ABOUT THIS EXERCISE - From the top of the records below down to the line containing "def compositionRegs : List", reproduce every line exactly.

PROVIDED RECORDS -
/-! ### Register sets -/

/-- The registers of the timing set and of the composition set (R657), with how many elements each has. -/
def timingRegs : List (Reg × Nat) := [(.BEL_HTIM, 1), (.BEL_VTIM, 1), (.BEL_PCLK, 1), (.BEL_DPCFG, 1)]
def layerRegs : List (Reg × Nat) :=
  [(.BEL_VADDR, 4), (.BEL_VCADDR, 4), (.BEL_VSRC, 4), (.BEL_VDST, 4), (.BEL_VCTL, 4), (.BEL_VM0, 4), (.BEL_VM1, 4),
    (.BEL_VM2, 4), (.BEL_GADDR, 8), (.BEL_GGEOM, 8), (.BEL_GCTL, 8), (.BEL_CADDR, 1), (.BEL_CPOS, 1)]
def compositionRegs : List (Reg × Nat) :=
  [(.BEL_BG, 1), (.BEL_WBBASE, 1), (.BEL_WBCFG, 1), (.BEL_FCBASE, 1)] ++ layerRegs
    ++ [(.BEL_RRECT, 16), (.BEL_REXP, 16), (.BEL_HTAP, 64), (.BEL_VTAP, 64)]

/-- A set as the shadow registers of pipe `p` hold it. -/
def State.shadowSet (s : State) (p : Nat) (l : List (Reg × Nat)) : Map Word64 :=
  l.foldl (fun m x => (List.range x.2).foldl (fun m j => mput 0 m (regKey x.1 0 j) (s.rget x.1 p j)) m) []

/-- A field of a register in a set. -/
def setGet (m : Map Word64) (f : Field) (j : Nat := 0) : Nat := bits (mget 0 m (regKey f.reg 0 j)).toNat f.lo f.w

/-- Such a field set. -/
def setPut (m : Map Word64) (f : Field) (v : Nat) (j : Nat := 0) : Map Word64 :=
  let k := regKey f.reg 0 j
  mput 0 m k (BitVec.ofNat 64 (setBits (mget 0 m k).toNat f.lo f.w v))

/-- Active width and height of a timing set. -/
def hact (t : Map Word64) : Nat := setGet t Fld.BEL_HTIM_HACTIVE
def vact (t : Map Word64) : Nat := setGet t Fld.BEL_VTIM_VACTIVE

/-- Whether a number lies in a range. -/
def within (lo hi n : Nat) : Bool := lo ≤ n && n ≤ hi

/-- A lane rate in kb/s (R687). -/
def dpRate (c : Nat) : Nat := [1620000, 2700000, 5400000, 8100000].getD c 0

/-- The limits of R659 that apply to every timing set. -/
def timingFits (t : Map Word64) : Bool :=
  let g := setGet t
  within 64 3840 (hact t) && hact t % 8 = 0 && within 64 2160 (vact t)
    && within 8 4095 (g Fld.BEL_HTIM_HFP) && within 8 4095 (g Fld.BEL_HTIM_HSYNC) && within 8 4095 (g Fld.BEL_HTIM_HBP)
    && within 1 4095 (g Fld.BEL_VTIM_VFP) && within 1 4095 (g Fld.BEL_VTIM_VSYNC) && within 1 4095 (g Fld.BEL_VTIM_VBP)
    && within 25000 600000 (g Fld.BEL_PCLK_KHZ)

/-- The limits of R659 marked DP. -/
def linkFits (t : Map Word64) : Bool :=
  let lanes := setGet t Fld.BEL_DPCFG_LANES
  let ssc := if setGet t Fld.BEL_DPCFG_SSC = 1 then 995 else 1000
  lanes ≠ 3 && 10000 * (24 * setGet t Fld.BEL_PCLK_KHZ) ≤ 8 * 2 ^ lanes * dpRate (setGet t Fld.BEL_DPCFG_RATE) * ssc

/-- Whether a timing set is valid (R659). -/
def timingOk (t : Map Word64) (dp : Bool) : Bool := timingFits t && (!dp || linkFits t)

/-! ### Layers -/

/-- A layer: a video layer, a graphic layer, the flatten group, or the cursor (R655, R667). -/
inductive Layer
  | video (v : Nat) | graphic (g : Nat) | group | cursor
  deriving DecidableEq, Repr

/-- Whether a video or graphic layer is enabled, and its Z. -/
def Layer.on (m : Map Word64) : Layer → Bool
  | .video v => setGet m Fld.BEL_VCTL_EN v = 1
  | .graphic g => setGet m Fld.BEL_GCTL_EN g = 1
  | .cursor => setGet m Fld.BEL_CPOS_EN = 1
  | .group => true

def Layer.z (m : Map Word64) : Layer → Nat
  | .video v => setGet m Fld.BEL_VCTL_Z v
  | .graphic g => setGet m Fld.BEL_GCTL_Z g
  | _ => 16

/-- The video and graphic layers. -/
def planes : List Layer := (List.range 4).map .video ++ (List.range 8).map .graphic

/-- Those of the flatten group (R667). -/
def Layer.isStatic (m : Map Word64) : Layer → Bool
  | .graphic g => setGet m Fld.BEL_GCTL_STATIC g = 1
  | _ => false

/-- The enabled layers in ascending Z. -/
def byZ (m : Map Word64) (l : List Layer) : List Layer :=
  (List.range 16).flatMap fun z => l.filter fun x => x.on m && x.z m = z

/-- The members of the flatten group, in ascending Z. -/
def groupOf (m : Map Word64) : List Layer := (byZ m planes).filter (Layer.isStatic m)

/-- The layers as they are composed: the group in the place of its members, the cursor last (R662, R667). -/
def stackLayers (m : Map Word64) : List Layer :=
  let first := (groupOf m).head?
  (byZ m planes).flatMap (fun x => if x.isStatic m then (if some x = first then [.group] else []) else [x])
    ++ (if Layer.on m .cursor then [.cursor] else [])

/-- Whether the scale limits hold in one direction (R663). -/
def scaleOk (src dst top : Nat) : Bool := src ≤ top && (src + 3) / 4 ≤ dst && dst ≤ 8 * src

/-- Whether a video layer is valid (R661). -/
def videoOk (m t : Map Word64) (v : Nat) : Bool :=
  let g (f : Field) : Nat := setGet m f v
  g Fld.BEL_VDST_X + g Fld.BEL_VDST_DW ≤ hact t && g Fld.BEL_VDST_Y + g Fld.BEL_VDST_DH ≤ vact t
    && scaleOk (g Fld.BEL_VSRC_SW) (g Fld.BEL_VDST_DW) 4096 && scaleOk (g Fld.BEL_VSRC_SH) (g Fld.BEL_VDST_DH) 2304
    && g Fld.BEL_VCTL_FMT ≤ 2

/-- Whether a graphic layer's format is one of its kind (R656). -/
def graphicOk (m : Map Word64) (g : Nat) : Bool :=
  let f := setGet m Fld.BEL_GCTL_FMT g
  f = 0 || (3 ≤ f && f ≤ 5)

/-- Whether a guarded region is enabled: CHECK or LEARN. -/
def regionOn (m : Map Word64) (r : Nat) : Bool :=
  let k := setGet m Fld.BEL_REXP_MODE r
  k = 1 || k = 2

/-- Whether a guarded region lies in the active area. -/
def regionOk (m t : Map Word64) (r : Nat) : Bool :=
  let g (f : Field) : Nat := setGet m f r
  g Fld.BEL_RRECT_X + g Fld.BEL_RRECT_W ≤ hact t && g Fld.BEL_RRECT_Y + g Fld.BEL_RRECT_H ≤ vact t

/-- Whether the flatten group's Z values follow each other (R667): with distinct Z values, nothing then lies between them. -/
def groupOk (m : Map Word64) : Bool :=
  match (groupOf m).map (Layer.z m) with
  | [] => true
  | z :: l => l.getLastD z + 1 = z + (z :: l).length

/-- Whether enabled layers carry distinct Z values. -/
def zOk (m : Map Word64) : Bool :=
  (List.range 16).all fun z => ((planes.filter fun x => x.on m && x.z m = z).length ≤ 1 : Bool)

/-- Whether a composition set is valid against a timing set (R661). -/
def compositionOk (m t : Map Word64) : Bool :=
  zOk m && groupOk m
    && (List.range 4).all (fun v => !Layer.on m (.video v) || videoOk m t v)
    && (List.range 8).all (fun g => !Layer.on m (.graphic g) || graphicOk m g)
    && (List.range 16).all fun r => !regionOn m r || regionOk m t r

/-! ### Arithmetic -/

/-- A pixel: alpha and three components of 8 bits. -/
structure Px where
  a  : Nat
  c0 : Nat
  c1 : Nat
  c2 : Nat
  deriving DecidableEq, Repr

/-- x / 255 to nearest (R662). -/
def div255 (x : Nat) : Nat := (x + 128 + (x + 128) / 256) / 256

/-- A source pixel over a destination (R662). -/
def Px.above (p d : Px) : Px :=
  let f (s d : Nat) : Nat := min 255 (s + div255 (d * (255 - p.a)))
  ⟨f p.a d.a, f p.c0 d.c0, f p.c1 d.c1, f p.c2 d.c2⟩

/-- A pixel from an ARGB8888 word. -/
def Px.ofWord (w : Nat) : Px := ⟨bits w 24 8, bits w 16 8, bits w 8 8, bits w 0 8⟩

/-- A pixel as an ARGB8888 word. -/
def Px.word (p : Px) : Nat := 2 ^ 24 * p.a + 2 ^ 16 * p.c0 + 2 ^ 8 * p.c1 + p.c2

/-- Colours multiplied by an alpha (R663, R665). -/
def Px.premul (p : Px) : Px := ⟨p.a, div255 (p.c0 * p.a), div255 (p.c1 * p.a), div255 (p.c2 * p.a)⟩

/-- A pixel scaled by a plane alpha (R665). -/
def Px.fade (p : Px) (pa : Nat) : Px := ⟨div255 (p.a * pa), div255 (p.c0 * pa), div255 (p.c1 * pa), div255 (p.c2 * pa)⟩

/-- A value held to 8 bits. -/
def clamp8 (v : Int) : Nat := (clampInt 0 255 v).toNat

/-- One row of the colour matrix (R664). -/
def matrixRow (m : Map Word64) (c0 c1 c2 off : Field) (v : Nat) (p : Px) : Nat :=
  let g (f : Field) : Int := sext 16 (setGet m f v)
  clamp8 ((g c0 * p.c0 + g c1 * p.c1 + g c2 * p.c2 + 64 * g off + 2048) / 4096)

/-- The colour matrix of a video layer (R664). -/
def matrixOf (m : Map Word64) (v : Nat) (p : Px) : Px :=
  ⟨p.a, matrixRow m Fld.BEL_VM0_C0 Fld.BEL_VM0_C1 Fld.BEL_VM0_C2 Fld.BEL_VM0_OFF v p,
    matrixRow m Fld.BEL_VM1_C0 Fld.BEL_VM1_C1 Fld.BEL_VM1_C2 Fld.BEL_VM1_OFF v p,
    matrixRow m Fld.BEL_VM2_C0 Fld.BEL_VM2_C1 Fld.BEL_VM2_C2 Fld.BEL_VM2_OFF v p⟩

/-- Where destination index `x` falls in the source: the sample before it and the phase (R663). -/
def scalePos (src dst x : Nat) : Int × Nat :=
  let step := 65536 * src / dst
  let p : Int := x * step + step / 2 - 32768
  (p / 65536, (p / 2048 % 32).toNat)

/-- Tap `k` of phase `ph`, bilinear or from a loaded table (R663, R692). -/
def tapOf (m : Map Word64) (table : Reg) (loaded : Bool) (ph k : Nat) : Int :=
  if loaded then sext 12 (setGet m ⟨table, 16 * (k % 4), 12⟩ (2 * ph + k / 4))
  else if k = 3 then 32 * (32 - ph)
  else if k = 4 then 32 * ph
  else 0

/-- The taps of destination index `x` that are not 0: the source index of each, and its weight. -/
def tapsAt (m : Map Word64) (table : Reg) (loaded : Bool) (src dst x : Nat) : List (Nat × Int) :=
  let (i, ph) := scalePos src dst x
  (List.range 8).filterMap fun k =>
    let w := tapOf m table loaded ph k
    if w = 0 then none else some ((clampInt 0 (src - 1 : Nat) (i + k - 3)).toNat, w)

/-- The scaler's sum over weighted samples (R663). -/
def filterPx (l : List (Px × Int)) : Px :=
  let f (g : Px → Nat) : Nat := clamp8 ((l.foldl (fun t x => t + x.2 * (g x.1 : Int)) 512) / 1024)
  ⟨f (·.a), f (·.c0), f (·.c1), f (·.c2)⟩

/-! ### Fetching -/

/-- A frame being composed: the device, the layers that have met a fault, and what the frame has met. -/
structure Scan where
  s     : State
  pipe  : Nat
  ctx   : Nat
  dead  : List Layer
  fault : Bool
  pois  : Bool

/-- A fetch of bytes for a layer (R654, R680, R696): none for a transparent pixel. -/
def Scan.read (c : Scan) (x : Layer) (a n : Nat) : Option (List Byte) × Scan :=
  if x ∈ c.dead then (none, c)
  else
    let (st, l, s) := c.s.spaceRead (.context c.ctx) a n
    if st.bad then
      (none, { c with s := s.contextFault (srcBell c.pipe) c.ctx false (a + l.length) st, dead := x :: c.dead, fault := true })
    else if st = .poison then (none, { c with s := s, pois := true })
    else (some (plain l), { c with s := s })

/-- The alpha of an A4 pixel from the four planes of its group (R57, R656). -/
def Scan.a4 (c : Scan) (x : Layer) (row px : Nat) : Option Nat × Scan :=
  let j := px % 128
  (List.range 4).foldl (fun (v, c) k =>
    match v with
    | none => (none, c)
    | some n =>
      match c.read x (row + 64 * (px / 128) + 16 * k + j / 8) 1 with
      | (some l, c) => (some (n + b2n (bit (leNat l) (j % 8)) * 2 ^ k), c)
      | (none, c) => (none, c)) (some 0, c)

/-- Pixel (`px`, `py`) of a surface (R656): stored components, before any alpha is applied; a colour for A8 and A4. -/
def Scan.pixel (c : Scan) (x : Layer) (fmt addr caddr pitch colour px py : Nat) : Option Px × Scan :=
  let row := addr + 64 * pitch * py
  let col := Px.ofWord colour
  let word (r : Option (List Byte) × Scan) (f : Nat → Px) : Option Px × Scan := (r.1.map fun l => f (leNat l), r.2)
  if fmt = 0 then word (c.read x (row + 4 * px) 4) Px.ofWord
  else if fmt = 1 then
    match c.read x (row + px) 1 with
    | (none, c) => (none, c)
    | (some y, c) =>
      word (c.read x (caddr + 64 * pitch * (py / 2) + 2 * (px / 2)) 2) fun v => ⟨255, leNat y, v % 256, v / 256⟩
  else if fmt = 2 then
    word (c.read x (row + 4 * (px / 2)) 4) fun v => ⟨255, bits v (16 * (px % 2)) 8, bits v 8 8, bits v 24 8⟩
  else if fmt = 3 then
    word (c.read x (row + 2 * px) 2) fun v => ⟨17 * bits v 12 4, 17 * bits v 8 4, 17 * bits v 4 4, 17 * bits v 0 4⟩
  else if fmt = 4 then word (c.read x (row + px) 1) fun v => { col with a := v }
  else
    match c.a4 x row px with
    | (none, c) => (none, c)
    | (some a, c) => (some { col with a := 17 * a }, c)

SOLUTION FOR THIS PROBLEM -
/-! ### Register sets -/

/-- The registers of the timing set and of the composition set (R657), with how many elements each has. -/
def timingRegs : List (Reg × Nat) := [(.BEL_HTIM, 1), (.BEL_VTIM, 1), (.BEL_PCLK, 1), (.BEL_DPCFG, 1)]
def layerRegs : List (Reg × Nat) :=
  [(.BEL_VADDR, 4), (.BEL_VCADDR, 4), (.BEL_VSRC, 4), (.BEL_VDST, 4), (.BEL_VCTL, 4), (.BEL_VM0, 4), (.BEL_VM1, 4),
    (.BEL_VM2, 4), (.BEL_GADDR, 8), (.BEL_GGEOM, 8), (.BEL_GCTL, 8), (.BEL_CADDR, 1), (.BEL_CPOS, 1)]
def compositionRegs : List (Reg × Nat) :=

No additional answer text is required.